Characterization of Neisseria meningitidis Strains Causing Disease in Complement-Deficient and Complement-Sufficient Patients

C A P Fijen 1,*, E J Kuijper 1, J Dankert 1, M R Daha 2, D A Caugant 3
PMCID: PMC105045  PMID: 9666019

Abstract

Serotyping and serosubtyping of meningococci showed no difference between isolates from 44 complement-deficient persons and from 50 complement-sufficient persons with meningococcal disease. Multilocus enzyme electrophoretic typing of the meningococci revealed 54 electrophoretic types that were equally distributed among isolates from complement-deficient and complement-sufficient patients. Analysis of strains isolated from eight complement-deficient persons with 11 recurrences of meningococcal disease showed that one strain was identical to the strain previously isolated from the same individual. Our results indicate that there are no differences between the clonal distributions of strains infecting complement-deficient and complement-sufficient patients. Most recurrences were infections caused by different strains.


Individuals with complement deficiencies have a high risk of contracting meningococcal disease (7, 13) due to defective serum bactericidal activity and/or phagocytosis (6, 18). Meningococcal disease recurs in 39% of the individuals with the late component of complement deficiency (LCCD) (C5 to C9) and in 6% of properdin-deficient persons (5, 6, 10, 12, 17). Whether these recurrences are real reinfections with a new strain or recrudescences is debatable (6, 7).

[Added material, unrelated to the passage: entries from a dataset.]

-- ==== Sys2Proof/Laws/State.lean ====
section
/-! SUPPORT. One lemma per field per state update, so that no later proof unfolds a record update. -/

namespace Sys2Proof.Machine

variable (s : State)

@[simp] theorem setReg_regs (i : RegIdx) (v : Byte) : (setReg s i v).regs = s.regs.set i v := rfl
@[simp] theorem setReg_pc (i : RegIdx) (v : Byte) : (setReg s i v).pc = s.pc := rfl
@[simp] theorem setReg_sp (i : RegIdx) (v : Byte) : (setReg s i v).sp = s.sp := rfl
@[simp] theorem setReg_fl (i : RegIdx) (v : Byte) : (setReg s i v).fl = s.fl := rfl
@[simp] theorem setReg_status (i : RegIdx) (v : Byte) : (setReg s i v).status = s.status := rfl
@[simp] theorem setReg_ir (i : RegIdx) (v : Byte) : (setReg s i v).ir = s.ir := rfl
@[simp] theorem setReg_latchA (i : RegIdx) (v : Byte) : (setReg s i v).latchA = s.latchA := rfl
@[simp] theorem setReg_latchB (i : RegIdx) (v : Byte) : (setReg s i v).latchB = s.latchB := rfl
@[simp] theorem setReg_mem (i : RegIdx) (v : Byte) : (setReg s i v).mem = s.mem := rfl
@[simp] theorem setReg_out (i : RegIdx) (v : Byte) : (setReg s i v).out = s.out := rfl
@[simp] theorem setReg_hostQueue (i : RegIdx) (v : Byte) : (setReg s i v).hostQueue = s.hostQueue := rfl
@[simp] theorem setReg_hostReplies (i : RegIdx) (v : Byte) : (setReg s i v).hostReplies = s.hostReplies := rfl
@[simp] theorem setReg_params (i : RegIdx) (v : Byte) : (setReg s i v).params = s.params := rfl

@[simp] theorem setPc_regs (v : Byte) : (setPc s v).regs = s.regs := rfl
@[simp] theorem setPc_pc (v : Byte) : (setPc s v).pc = v := rfl
@[simp] theorem setPc_sp (v : Byte) : (setPc s v).sp = s.sp := rfl
@[simp] theorem setPc_fl (v : Byte) : (setPc s v).fl = s.fl := rfl
@[simp] theorem setPc_status (v : Byte) : (setPc s v).status = s.status := rfl
@[simp] theorem setPc_ir (v : Byte) : (setPc s v).ir = s.ir := rfl
@[simp] theorem setPc_latchA (v : Byte) : (setPc s v).latchA = s.latchA := rfl
@[simp] theorem setPc_latchB (v : Byte) : (setPc s v).latchB = s.latchB := rfl
@[simp] theorem setPc_mem (v : Byte) : (setPc s v).mem = s.mem := rfl
@[simp] theorem setPc_out (v : Byte) : (setPc s v).out = s.out := rfl
@[simp] theorem setPc_hostQueue (v : Byte) : (setPc s v).hostQueue = s.hostQueue := rfl
@[simp] theorem setPc_hostReplies (v : Byte) : (setPc s v).hostReplies = s.hostReplies := rfl
@[simp] theorem setPc_params (v : Byte) : (setPc s v).params = s.params := rfl

@[simp] theorem setSp_regs (v : Byte) : (setSp s v).regs = s.regs := rfl
@[simp] theorem setSp_pc (v : Byte) : (setSp s v).pc = s.pc := rfl
@[simp] theorem setSp_sp (v : Byte) : (setSp s v).sp = v := rfl
@[simp] theorem setSp_fl (v : Byte) : (setSp s v).fl = s.fl := rfl
@[simp] theorem setSp_status (v : Byte) : (setSp s v).status = s.status := rfl
@[simp] theorem setSp_ir (v : Byte) : (setSp s v).ir = s.ir := rfl
@[simp] theorem setSp_latchA (v : Byte) : (setSp s v).latchA = s.latchA := rfl
@[simp] theorem setSp_latchB (v : Byte) : (setSp s v).latchB = s.latchB := rfl
@[simp] theorem setSp_mem (v : Byte) : (setSp s v).mem = s.mem := rfl
@[simp] theorem setSp_out (v : Byte) : (setSp s v).out = s.out := rfl
@[simp] theorem setSp_hostQueue (v : Byte) : (setSp s v).hostQueue = s.hostQueue := rfl
@[simp] theorem setSp_hostReplies (v : Byte) : (setSp s v).hostReplies = s.hostReplies := rfl
@[simp] theorem setSp_params (v : Byte) : (setSp s v).params = s.params := rfl

@[simp] theorem setFl_regs (v : Byte) : (setFl s v).regs = s.regs := rfl
@[simp] theorem setFl_pc (v : Byte) : (setFl s v).pc = s.pc := rfl
@[simp] theorem setFl_sp (v : Byte) : (setFl s v).sp = s.sp := rfl
@[simp] theorem setFl_fl (v : Byte) : (setFl s v).fl = v := rfl
@[simp] theorem setFl_status (v : Byte) : (setFl s v).status = s.status := rfl
@[simp] theorem setFl_ir (v : Byte) : (setFl s v).ir = s.ir := rfl
@[simp] theorem setFl_latchA (v : Byte) : (setFl s v).latchA = s.latchA := rfl
@[simp] theorem setFl_latchB (v : Byte) : (setFl s v).latchB = s.latchB := rfl
@[simp] theorem setFl_mem (v : Byte) : (setFl s v).mem = s.mem := rfl
@[simp] theorem setFl_out (v : Byte) : (setFl s v).out = s.out := rfl
@[simp] theorem setFl_hostQueue (v : Byte) : (setFl s v).hostQueue = s.hostQueue := rfl
@[simp] theorem setFl_hostReplies (v : Byte) : (setFl s v).hostReplies = s.hostReplies := rfl
@[simp] theorem setFl_params (v : Byte) : (setFl s v).params = s.params := rfl

@[simp] theorem writeByte_regs (a v : Byte) : (writeByte s a v).regs = s.regs := rfl
@[simp] theorem writeByte_pc (a v : Byte) : (writeByte s a v).pc = s.pc := rfl
@[simp] theorem writeByte_sp (a v : Byte) : (writeByte s a v).sp = s.sp := rfl
@[simp] theorem writeByte_fl (a v : Byte) : (writeByte s a v).fl = s.fl := rfl
@[simp] theorem writeByte_status (a v : Byte) : (writeByte s a v).status = s.status := rfl
@[simp] theorem writeByte_ir (a v : Byte) : (writeByte s a v).ir = s.ir := rfl
@[simp] theorem writeByte_latchA (a v : Byte) : (writeByte s a v).latchA = s.latchA := rfl
@[simp] theorem writeByte_latchB (a v : Byte) : (writeByte s a v).latchB = s.latchB := rfl
@[simp] theorem writeByte_mem (a v : Byte) : (writeByte s a v).mem = memWrite s.mem a.toNat v := rfl
@[simp] theorem writeByte_out (a v : Byte) : (writeByte s a v).out = s.out := rfl
@[simp] theorem writeByte_hostQueue (a v : Byte) : (writeByte s a v).hostQueue = s.hostQueue := rfl
@[simp] theorem writeByte_hostReplies (a v : Byte) : (writeByte s a v).hostReplies = s.hostReplies := rfl
@[simp] theorem writeByte_params (a v : Byte) : (writeByte s a v).params = s.params := rfl

@[simp] theorem emit_regs (e : OutEvent) : (emit s e).regs = s.regs := rfl
@[simp] theorem emit_pc (e : OutEvent) : (emit s e).pc = s.pc := rfl
@[simp] theorem emit_sp (e : OutEvent) : (emit s e).sp = s.sp := rfl
@[simp] theorem emit_fl (e : OutEvent) : (emit s e).fl = s.fl := rfl
@[simp] theorem emit_status (e : OutEvent) : (emit s e).status = s.status := rfl
@[simp] theorem emit_ir (e : OutEvent) : (emit s e).ir = s.ir := rfl
@[simp] theorem emit_latchA (e : OutEvent) : (emit s e).latchA = s.latchA := rfl
@[simp] theorem emit_latchB (e : OutEvent) : (emit s e).latchB = s.latchB := rfl
@[simp] theorem emit_mem (e : OutEvent) : (emit s e).mem = s.mem := rfl
@[simp] theorem emit_out (e : OutEvent) : (emit s e).out = s.out ++ [e] := rfl
@[simp] theorem emit_hostQueue (e : OutEvent) : (emit s e).hostQueue = s.hostQueue := rfl
@[simp] theorem emit_hostReplies (e : OutEvent) : (emit s e).hostReplies = s.hostReplies := rfl
@[simp] theorem emit_params (e : OutEvent) : (emit s e).params = s.params := rfl

@[simp] theorem reply_regs (p : HostReply) : (reply s p).regs = s.regs := rfl
@[simp] theorem reply_pc (p : HostReply) : (reply s p).pc = s.pc := rfl
@[simp] theorem reply_sp (p : HostReply) : (reply s p).sp = s.sp := rfl
@[simp] theorem reply_fl (p : HostReply) : (reply s p).fl = s.fl := rfl
@[simp] theorem reply_status (p : HostReply) : (reply s p).status = s.status := rfl
@[simp] theorem reply_ir (p : HostReply) : (reply s p).ir = s.ir := rfl
@[simp] theorem reply_latchA (p : HostReply) : (reply s p).latchA = s.latchA := rfl
@[simp] theorem reply_latchB (p : HostReply) : (reply s p).latchB = s.latchB := rfl
@[simp] theorem reply_mem (p : HostReply) : (reply s p).mem = s.mem := rfl
@[simp] theorem reply_out (p : HostReply) : (reply s p).out = s.out := rfl
@[simp] theorem reply_hostQueue (p : HostReply) : (reply s p).hostQueue = s.hostQueue := rfl
@[simp] theorem reply_hostReplies (p : HostReply) : (reply s p).hostReplies = s.hostReplies ++ [p] := rfl
@[simp] theorem reply_params (p : HostReply) : (reply s p).params = s.params := rfl

@[simp] theorem pushByte_regs (v : Byte) : (pushByte s v).regs = s.regs := rfl
@[simp] theorem pushByte_pc (v : Byte) : (pushByte s v).pc = s.pc := rfl
@[simp] theorem pushByte_sp (v : Byte) : (pushByte s v).sp = pushAddress s := rfl
@[simp] theorem pushByte_fl (v : Byte) : (pushByte s v).fl = s.fl := rfl
@[simp] theorem pushByte_status (v : Byte) : (pushByte s v).status = s.status := rfl
@[simp] theorem pushByte_ir (v : Byte) : (pushByte s v).ir = s.ir := rfl
@[simp] theorem pushByte_latchA (v : Byte) : (pushByte s v).latchA = s.latchA := rfl
@[simp] theorem pushByte_latchB (v : Byte) : (pushByte s v).latchB = s.latchB := rfl
@[simp] theorem pushByte_mem (v : Byte) : (pushByte s v).mem = memWrite s.mem (pushAddress s).toNat v := rfl
@[simp] theorem pushByte_out (v : Byte) : (pushByte s v).out = s.out := rfl
@[simp] theorem pushByte_hostQueue (v : Byte) : (pushByte s v).hostQueue = s.hostQueue := rfl
@[simp] theorem pushByte_hostReplies (v : Byte) : (pushByte s v).hostReplies = s.hostReplies := rfl
@[simp] theorem pushByte_params (v : Byte) : (pushByte s v).params = s.params := rfl

@[simp] theorem fetch_regs : (fetch s).regs = s.regs := rfl
@[simp] theorem fetch_pc : (fetch s).pc = s.pc := rfl
@[simp] theorem fetch_sp : (fetch s).sp = s.sp := rfl
@[simp] theorem fetch_fl : (fetch s).fl = s.fl := rfl
@[simp] theorem fetch_status : (fetch s).status = s.status := rfl
@[simp] theorem fetch_ir : (fetch s).ir = readByte s (pcPlus s 0) := rfl
@[simp] theorem fetch_latchA : (fetch s).latchA = readByte s (pcPlus s 1) := rfl
@[simp] theorem fetch_latchB : (fetch s).latchB = readByte s (pcPlus s 2) := rfl
@[simp] theorem fetch_mem : (fetch s).mem = s.mem := rfl
@[simp] theorem fetch_out : (fetch s).out = s.out := rfl
@[simp] theorem fetch_hostQueue : (fetch s).hostQueue = s.hostQueue := rfl
@[simp] theorem fetch_hostReplies : (fetch s).hostReplies = s.hostReplies := rfl
@[simp] theorem fetch_params : (fetch s).params = s.params := rfl

@[simp] theorem aluApply_regs (g : Byte → Byte → Byte) (d r : RegIdx) : (aluApply g d r s).regs = s.regs.set d (g (reg s d) (reg s r)) := rfl
@[simp] theorem aluApply_pc (g : Byte → Byte → Byte) (d r : RegIdx) : (aluApply g d r s).pc = routePc .seq3 s := rfl
@[simp] theorem aluApply_sp (g : Byte → Byte → Byte) (d r : RegIdx) : (aluApply g d r s).sp = s.sp := rfl
@[simp] theorem aluApply_fl (g : Byte → Byte → Byte) (d r : RegIdx) : (aluApply g d r s).fl = s.fl := rfl
@[simp] theorem aluApply_status (g : Byte → Byte → Byte) (d r : RegIdx) : (aluApply g d r s).status = s.status := rfl
@[simp] theorem aluApply_ir (g : Byte → Byte → Byte) (d r : RegIdx) : (aluApply g d r s).ir = s.ir := rfl
@[simp] theorem aluApply_latchA (g : Byte → Byte → Byte) (d r : RegIdx) : (aluApply g d r s).latchA = s.latchA := rfl
@[simp] theorem aluApply_latchB (g : Byte → Byte → Byte) (d r : RegIdx) : (aluApply g d r s).latchB = s.latchB := rfl
@[simp] theorem aluApply_mem (g : Byte → Byte → Byte) (d r : RegIdx) : (aluApply g d r s).mem = s.mem := rfl
@[simp] theorem aluApply_out (g : Byte → Byte → Byte) (d r : RegIdx) : (aluApply g d r s).out = s.out := rfl
@[simp] theorem aluApply_hostQueue (g : Byte → Byte → Byte) (d r : RegIdx) : (aluApply g d r s).hostQueue = s.hostQueue := rfl
@[simp] theorem aluApply_hostReplies (g : Byte → Byte → Byte) (d r : RegIdx) : (aluApply g d r s).hostReplies = s.hostReplies := rfl
@[simp] theorem aluApply_params (g : Byte → Byte → Byte) (d r : RegIdx) : (aluApply g d r s).params = s.params := rfl

@[simp] theorem loadImage_regs (bytes : List Byte) : (loadImage s bytes).regs = s.regs := rfl
@[simp] theorem loadImage_pc (bytes : List Byte) : (loadImage s bytes).pc = s.pc := rfl
@[simp] theorem loadImage_sp (bytes : List Byte) : (loadImage s bytes).sp = s.sp := rfl
@[simp] theorem loadImage_fl (bytes : List Byte) : (loadImage s bytes).fl = s.fl := rfl
@[simp] theorem loadImage_status (bytes : List Byte) : (loadImage s bytes).status = s.status := rfl
@[simp] theorem loadImage_ir (bytes : List Byte) : (loadImage s bytes).ir = s.ir := rfl
@[simp] theorem loadImage_latchA (bytes : List Byte) : (loadImage s bytes).latchA = s.latchA := rfl
@[simp] theorem loadImage_latchB (bytes : List Byte) : (loadImage s bytes).latchB = s.latchB := rfl
@[simp] theorem loadImage_mem (bytes : List Byte) : (loadImage s bytes).mem = memWriteFrom s.mem 0 bytes := rfl
@[simp] theorem loadImage_out (bytes : List Byte) : (loadImage s bytes).out = s.out := rfl
@[simp] theorem loadImage_hostQueue (bytes : List Byte) : (loadImage s bytes).hostQueue = s.hostQueue := rfl
@[simp] theorem loadImage_hostReplies (bytes : List Byte) : (loadImage s bytes).hostReplies = s.hostReplies := rfl
@[simp] theorem loadImage_params (bytes : List Byte) : (loadImage s bytes).params = s.params := rfl

/-! ## The accessors after an update -/

@[simp] theorem readByte_setReg (i : RegIdx) (v : Byte) (x : Byte) : readByte (setReg s i v) x = readByte s x := rfl
@[simp] theorem reg_setPc (v : Byte) (r : RegIdx) : reg (setPc s v) r = reg s r := rfl
@[simp] theorem readByte_setPc (v : Byte) (x : Byte) : readByte (setPc s v) x = readByte s x := rfl
@[simp] theorem reg_setSp (v : Byte) (r : RegIdx) : reg (setSp s v) r = reg s r := rfl
@[simp] theorem readByte_setSp (v : Byte) (x : Byte) : readByte (setSp s v) x = readByte s x := rfl
@[simp] theorem reg_setFl (v : Byte) (r : RegIdx) : reg (setFl s v) r = reg s r := rfl
@[simp] theorem readByte_setFl (v : Byte) (x : Byte) : readByte (setFl s v) x = readByte s x := rfl
@[simp] theorem reg_writeByte (a v : Byte) (r : RegIdx) : reg (writeByte s a v) r = reg s r := rfl
@[simp] theorem reg_emit (e : OutEvent) (r : RegIdx) : reg (emit s e) r = reg s r := rfl
@[simp] theorem readByte_emit (e : OutEvent) (x : Byte) : readByte (emit s e) x = readByte s x := rfl
@[simp] theorem reg_reply (p : HostReply) (r : RegIdx) : reg (reply s p) r = reg s r := rfl
@[simp] theorem readByte_reply (p : HostReply) (x : Byte) : readByte (reply s p) x = readByte s x := rfl
@[simp] theorem reg_pushByte (v : Byte) (r : RegIdx) : reg (pushByte s v) r = reg s r := rfl
@[simp] theorem reg_fetch (r : RegIdx) : reg (fetch s) r = reg s r := rfl
@[simp] theorem readByte_fetch (x : Byte) : readByte (fetch s) x = readByte s x := rfl
@[simp] theorem readByte_aluApply (g : Byte → Byte → Byte) (d r : RegIdx) (x : Byte) : readByte (aluApply g d r s) x = readByte s x := rfl

end Sys2Proof.Machine
end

Standard characterization of meningococcal strains comprises serogrouping, serotyping, and serosubtyping (2). Multilocus enzyme electrophoresis (MEE) of metabolic enzymes is used to investigate the clonal spread of meningococcal strains. Serogroups W135, X, Y, and Z are often isolated from complement-deficient persons with meningococcal disease (8, 13, 17). In previous studies, it was shown that meningococci from complement-deficient and complement-sufficient patients have similar serum sensitivity (14), serotypes, and serosubtypes but that their electrophoretic types (ETs) are different (11).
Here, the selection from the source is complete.